-- ==== Sys2Proof/Laws/Word.lean ====
section
/-! SUPPORT. Fields of words: what reading a bit after replacing a field gives. -/
namespace Sys2Proof

/-- A bit of a value with field `[hi:lo]` replaced by `n`: the field's bit of `n`, every other bit as before (R8). -/
theorem bit_setFld {w : Nat} (v : BitVec w) (hi lo n k : Nat) (hk : k < w) :
    bit (setFld v hi lo n) k = if lo ≤ k ∧ k < lo + (hi + 1 - lo) then Nat.testBit n (k - lo) else bit v k := by
  unfold bit setFld
  simp only [BitVec.getLsbD, BitVec.toNat_ofNat, Nat.testBit_mod_two_pow, hk, decide_true, Bool.true_and, Nat.testBit_or,
    Nat.testBit_and, Nat.testBit_xor, Nat.testBit_shiftLeft, Nat.testBit_two_pow_sub_one]
  by_cases h1 : lo ≤ k
  · by_cases h2 : k < lo + (hi + 1 - lo)
    · have : k - lo < hi + 1 - lo := by omega
      simp [h1, h2, this]
    · have : ¬ k - lo < hi + 1 - lo := by omega
      simp [h1, h2, this]
  · simp [h1]

/-- One bit replaced. -/
theorem bit_setBit {w : Nat} (v : BitVec w) (i k : Nat) (b : Bool) (hk : k < w) :
    bit (setFld v i i (b2n b)) k = if k = i then b else bit v k := by
  rw [bit_setFld v i i _ k hk]
  by_cases h : k = i
  · subst h
    cases b <;> simp [b2n]
  · rw [if_neg (by omega), if_neg h]

end Sys2Proof
end

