/-- Q' of R82 for a step of `S`, from the old grid's next boundary. -/
def steppedQ (S : Int) (d : Dev) : Int := rebaseQ ((now64 d).toNat + sdiff d.weir.nextP (now d)) S ((now64 d).toNat + S)

/-- `e` is what a step of `S` makes of `d`, in the Time Base, the registers, the causes and the Weir's grid. -/
structure Stepped (S : Int) (d e : Dev) : Prop where
  time : now64 e = steppedNt S d
  extNext : e.tb.extNext = e.tb.extHi + 1
  disarmed : e.tb.armed = false
  taken : e.tb.step = none
  inc : e.tb.inc = d.tb.inc
  stamped : rgN rTB_LAST_STEP_AT e = (now e).toNat
  applied : bit (hdr 0x10 e).cause 2 = true
  seeded : d.weir.seeded = true →
    e.weir.nextP = BitVec.ofInt 32 (steppedQ S d) ∧ e.tb.rebase = some ⟨S, rebaseK S, BitVec.ofInt 32 (steppedQ S d)⟩
  unseeded : d.weir.seeded = false → e.weir = d.weir ∧ e.tb.rebase = none

theorem stepped_applyStep (S : Int) (d : Dev) : Stepped S d (applyStep S d) := by
  unfold applyStep
  extract_lets old64 b new64 newNt hi frac q lfe d1 weir d2
  have htb : d2.tb = d1.tb := by
    simp only [d2]
    split <;> rfl
  have hraise := raise_touched 0x10 2 (setRgN rTB_LAST_STEP_AT newNt.toNat d2)
  have htb1 := hraise.tb.trans htb
  have hnow : now (raise 0x10 2 (setRgN rTB_LAST_STEP_AT newNt.toNat d2)) = newNt := by
    rw [now, htb1]
    exact BitVec.extractLsb'_append_eq_left
  refine ⟨?_, ?_, congrArg TimeBase.armed htb1, congrArg TimeBase.step htb1, (congrArg TimeBase.inc htb1 :), ?_,
    raise_stands _ _ _ (by decide) (by decide), fun hs => ?_, fun hs => ?_⟩
  · rw [now64, hnow, htb1]
    exact BitVec.extractLsb'_append_extractLsb'
  · rw [htb1]
    rfl
  · rw [hnow, rgN, rg, hraise.regs]
    exact rgN_setRgN _ _ d2 (by omega)
  · have hq : d2.weir.nextP = BitVec.ofInt 32 q := congrArg (fun x => x.weir.nextP) (if_pos hs : d2 = _)
    exact ⟨(congrArg Weir.nextP hraise.weir).trans hq, (congrArg TimeBase.rebase htb1).trans (if_pos hs)⟩
  · have hn : ¬ d.weir.seeded = true := Bool.eq_false_iff.1 hs
    exact ⟨hraise.weir.trans (congrArg (fun x => x.weir) (if_neg hn : d2 = d1)), (congrArg TimeBase.rebase htb1).trans (if_neg hn)⟩

/-- The NT64 after a step that stays within 64 bits. -/
theorem Stepped.toNat_now64 {S : Int} {d e : Dev} (h : Stepped S d e) (hlo : 0 ≤ ((now64 d).toNat : Int) + S)
    (hhi : ((now64 d).toNat : Int) + S < 2 ^ 64) : ((now64 e).toNat : Int) = (now64 d).toNat + S := by
  rw [h.time, steppedNt, BitVec.toNat_ofInt]
  omega

/-- The further pass of Q', compared as R82 words it. -/
theorem rebaseQ_eq (b S nt : Int) :
    rebaseQ b S nt =
      if b + rebaseK S * 1000000 < nt + 20000 then b + rebaseK S * 1000000 + 1000000 else b + rebaseK S * 1000000 :=
  if_congr sub_lt_iff_lt_add' rfl rfl

/-- A step without a named tick is applied, and tells at most the twin and the cluster (R345, R418). -/
theorem stepNow_of_unnamed {S : Int} {d : Dev} (h : d.tb.step = some ⟨S, none⟩) :
    ∃ w o, stepNow d = { applyStep S d with twin := w, outbox := o } := by
  simp only [stepNow, h, if_true]
  split
  · exact ⟨_, _, rfl⟩
  · exact ⟨_, _, rfl⟩

/-- Settles O10: the step is `applyStep` (`stepNow_of_unnamed`), which does to the device what `Stepped` lists. -/
theorem stepMovesTimeAndGrid : Obligations.StepMovesTimeAndGrid := by
  intro s S hstep hlo hhi
  obtain ⟨w, o, hrun⟩ := stepNow_of_unnamed hstep
  have h := stepped_applyStep S s.dev
  have hq := rebaseQ_eq ((now64 s.dev).toNat + sdiff s.dev.weir.nextP (now s.dev)) S ((now64 s.dev).toNat + S)
  have hseeded := h.seeded
  rw [steppedQ, hq] at hseeded
  exact ⟨_, onDev_eq hrun, rfl, h.toNat_now64 hlo hhi, h.extNext, h.disarmed, h.taken, h.inc, h.stamped, h.applied, hseeded, h.unseeded⟩

end Sys2Proof.Machine
end

section
/-! PROOF. O17 and O59 fail, each in one clause: a UNIT_FAULT that sets while the list of causes of the tick names it under itself folds (R60). -/
namespace Sys2Proof.Machine

/-- A device after reset with power state `p`, whose list of causes latched on this tick names the UNIT_FAULT of page `pg` with that page as
its fold source. No command of the model makes this entry; the statements say nothing of the list. -/
def selfChargedBy (pg : Nat) (p : Pwr) : State :=
  { State.reset with dev := { State.reset.dev with raised := [(pg, 0, pg, 0)], pwr := p } }

/-- What a command that changes the device leaves. -/
theorem dev_of_onDev {F : Dev → Dev} {s t : State} (h : onDev F s = .next t) : t.dev = F s.dev := by
  injection h with h
  rw [← h]

/-! ### O17: the UNIT_FAULT of a core that stops -/

/-- The fault of core 0 sets the UNIT_FAULT of its page, and the causes listed under it on that tick, itself among them, fold (R60, R251). -/
theorem selfChargedBy_coreFault_folds :
    bit (hdr 0x40 (coreFaults 0 1 false (selfChargedBy 0x40 Pwr.reset).dev)).cause 0 = false := by decide

/-- Refutes O17: that TARN.UNIT_FAULT stands after a core's fault fails at a state that lists it under itself; the statement quantifies over
every state and its hypotheses do not exclude this one. -/
theorem not_coreFaultsAndReturn : ¬ Obligations.CoreFaultsAndReturn := by
  rintro ⟨hfaults, -⟩
  obtain ⟨hidle, -⟩ := hfaults (selfChargedBy 0x40 Pwr.reset) 0 1 0 false (by decide) (by decide) (by decide) (by decide) rfl
  obtain ⟨t, ht, ⟨-, -, -, -, -, -, -, hup, -⟩, -⟩ := hidle rfl
  have hdev : t.dev = coreFaults 0 1 false (selfChargedBy 0x40 Pwr.reset).dev := dev_of_onDev ht
  rw [CauseUp, hdev, selfChargedBy_coreFault_folds] at hup
  exact Bool.false_ne_true hup

/-! ### O59: the UNIT_FAULT of a DRAM that does not train -/

/-- Boot has completed step 2. -/
def beforeStep3 : Pwr := { Pwr.reset with bootStep := 2 }

/-- What the boot of a device whose DRAM channels both fail their training reads. -/
def untrainedBoot : BootIn where
  powerOk := true
  imageA := ⟨true, 0, 0⟩
  imageB := ⟨true, 0, 0⟩
  ok := true
  rollback := 0
  gib := 8
  trained := 0
  flash := ⟨true, 0, 0, 0, 0, 0, 0, 0⟩
  seed := 0
  config := []
  parts := []
  sce := []
  pm := []
  cs := []
  ctl := []
  mpu := []

/-- The failed training sets DRAM.UNIT_FAULT, and the causes listed under it on that tick, itself among them, fold (R60, R140). -/
theorem untrainedBoot_unitFault_folds :
    bit (hdr 0xA0 (bootNext untrainedBoot (selfChargedBy 0xA0 beforeStep3).dev)).cause 0 = false := by decide +kernel

/-- Refutes O59: that DRAM.UNIT_FAULT stands after a training that fails does not hold at a state that lists it under itself; the statement
quantifies over every state and its hypotheses do not exclude this one. -/
theorem not_bootSteps : ¬ Obligations.BootSteps := by
  intro h
  obtain ⟨-, hsteps, -⟩ := h (selfChargedBy 0xA0 beforeStep3) untrainedBoot 0 ⟨true, 0, 0⟩ 0
  obtain ⟨-, -, -, -, -, -, hstep3, -⟩ := hsteps rfl rfl
  obtain ⟨t, ht, -, -, -, -, -, -, -, -, hdram⟩ := hstep3 rfl rfl
  have hup : CauseUp 0xA0 0 t := hdram (by decide)
  have hdev : t.dev = bootNext untrainedBoot (selfChargedBy 0xA0 beforeStep3).dev := dev_of_onDev ht
  rw [CauseUp, hdev, untrainedBoot_unitFault_folds] at hup
  exact Bool.false_ne_true hup

end Sys2Proof.Machine
end

section
/-! PROOF. O13: a pass boundary at which nothing is due. Each operation of the boundary is said once for such a device (`NothingDue`): it leaves
the device as it was, up to the figures of the pass that ends, the mark of a jump and the end of the lines' freeze. -/
namespace Sys2Proof.Machine

/-! ### Tables read and written back -/

section
variable {α : Type}

/-- An entry of a canonical table is what its key reads as. -/
theorem tabGet_of_mem [DecidableEq α] {dflt : Nat → α} {e : Nat × α} : ∀ {t : Tab α}, tabWf dflt t = true → e ∈ t → tabGet dflt t e.1 = e.2
  | [], _, he => absurd he List.not_mem_nil
  | x :: t, h, he => by
    obtain ⟨hp, hd⟩ := (tabWf_iff _ _).1 h
    obtain ⟨hx, hp⟩ := List.pairwise_cons.1 hp
    rcases List.mem_cons.1 he with rfl | he
    · exact if_pos rfl
    · have ih := tabGet_of_mem ((tabWf_iff dflt t).2 ⟨hp, fun y hy => hd y (List.mem_cons_of_mem _ hy)⟩) he
      exact (if_neg (hx e he).ne).trans ih

theorem tabIns_of_lt {k : Nat} {v : α} : ∀ {t : Tab α}, (∀ e ∈ t, k < e.1) → tabIns k v t = (k, v) :: t
  | [], _ => rfl
  | (_, _) :: _, h => if_pos (h _ List.mem_cons_self)

/-- An entry of a canonical table written with its own value. -/
theorem tabSet_of_mem [DecidableEq α] {dflt : Nat → α} {e : Nat × α} : ∀ {t : Tab α}, tabWf dflt t = true → e ∈ t → tabSet dflt t e.1 e.2 = t
  | [], _, he => absurd he List.not_mem_nil
  | x :: t, h, he => by
    obtain ⟨hp, hd⟩ := (tabWf_iff _ _).1 h
    obtain ⟨hx, hp⟩ := List.pairwise_cons.1 hp
    have hdef : e.2 ≠ dflt e.1 := hd e he
    rcases List.mem_cons.1 he with rfl | he
    · have hkeep : (t.filter fun y => decide (y.1 ≠ e.1)) = t := List.filter_eq_self.2 fun y hy => by simpa using (hx y hy).ne'
      simp only [tabSet, if_neg hdef, List.filter_cons, ne_eq, not_true_eq_false, decide_false, Bool.false_eq_true, if_false]
      rw [hkeep, tabIns_of_lt hx]
    · have ih := tabSet_of_mem ((tabWf_iff dflt t).2 ⟨hp, fun y hy => hd y (List.mem_cons_of_mem _ hy)⟩) he
      have hlt : x.1 < e.1 := hx e he
      simp only [tabSet, if_neg hdef] at ih ⊢
      simp only [List.filter_cons, ne_eq, hlt.ne, not_false_eq_true, decide_true, if_true, tabIns, if_neg hlt.not_gt]
      rw [ih]

end

/-! ### Figures of the pass that ends (R135, R139, R258) -/

/-- The figures of cores are taken: only registers from the cores' pages on and the cores changed. -/
structure Figured (d e : Dev) : Prop where
  same : e = { d with regs := e.regs, tarns := e.tarns }
  regs : ∀ k, k < 0x40000 → rg k e = rg k d

section
variable {a d : Dev}

theorem Figured.setRgN {k n : Nat} (w : Figured a d) (hk : 0x40000 ≤ k) : Figured a (setRgN k n d) := by
  refine ⟨congrArg (fun x => { x with regs := (Machine.setRgN k n d).regs }) w.same, fun j hj => ?_⟩
  rw [rg_setRgN, if_neg (by omega)]
  exact w.regs j hj

theorem Figured.modTarn {c : Nat} {f : Tarn → Tarn} (w : Figured a d) : Figured a (modTarn c f d) :=
  ⟨congrArg (fun x => { x with tarns := (Machine.modTarn c f d).tarns }) w.same, w.regs⟩

theorem Figured.coreFigures (w : Figured a d) (c : Nat) : Figured a (coreFigures c d) := by
  have key (o : Nat) : 0x40000 ≤ kTarn c o := by unfold kTarn tarnPage; omega
  exact (((w.modTarn.setRgN (key _)).setRgN (key _)).setRgN (key _)).setRgN (key _)

end

theorem foldl_coreFigures (l : List (Nat × Tarn)) (d : Dev) : Figured d (l.foldl (fun x e => coreFigures e.1 x) d) := by
  have keep : ∀ x, Figured d x → Figured d (l.foldl (fun x e => coreFigures e.1 x) x) := by
    induction l with
    | nil => exact fun x w => w
    | cons e l ih => exact fun x w => ih _ (w.coreFigures e.1)
  exact keep d ⟨rfl, fun _ _ => rfl⟩

/-- The registers and the Weir before the cores' figures are taken. -/
def weirFigures (d : Dev) : Dev :=
  setRgN rBASIN_STRM_SHARE ((d.weir.strm.foldl (fun m e => max m e.2) 0) * 1024 / 3200000) (setRgN rBASIN_STRM_WORDS (sumL (d.weir.strm.map (·.2)))
    (setRgN rWEIR_LAST_DONE d.weir.lastDone (modWeir (fun w => { w with lastDone := 0, strm := [] }) d)))

theorem passFigures_figured (d : Dev) : Figured (weirFigures d) (passFigures d) := foldl_coreFigures _ _

/-! ### A device with nothing due at a boundary -/

/-- A slot with nothing that a boundary acts on but the token it creates. -/
structure Slot.Quiet (s : Slot) : Prop where
  pend : s.pend = none
  write : s.write = []
  suspect : s.suspect = false
  bus : busOf s.desc = none
  rtpA : isRtp s.desc 0 = false
  rtpB : isRtp s.desc 1 = false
..........
● **Requirement**
Locate the lines above that contain "bootNext" and copy them.

● **Solved exercise**
    bit (hdr 0xA0 (bootNext untrainedBoot (selfChargedBy 0xA0 beforeStep3).dev)).cause 0 = false := by decide +kernel
  have hdev : t.dev = bootNext untrainedBoot (selfChargedBy 0xA0 beforeStep3).dev := dev_of_onDev ht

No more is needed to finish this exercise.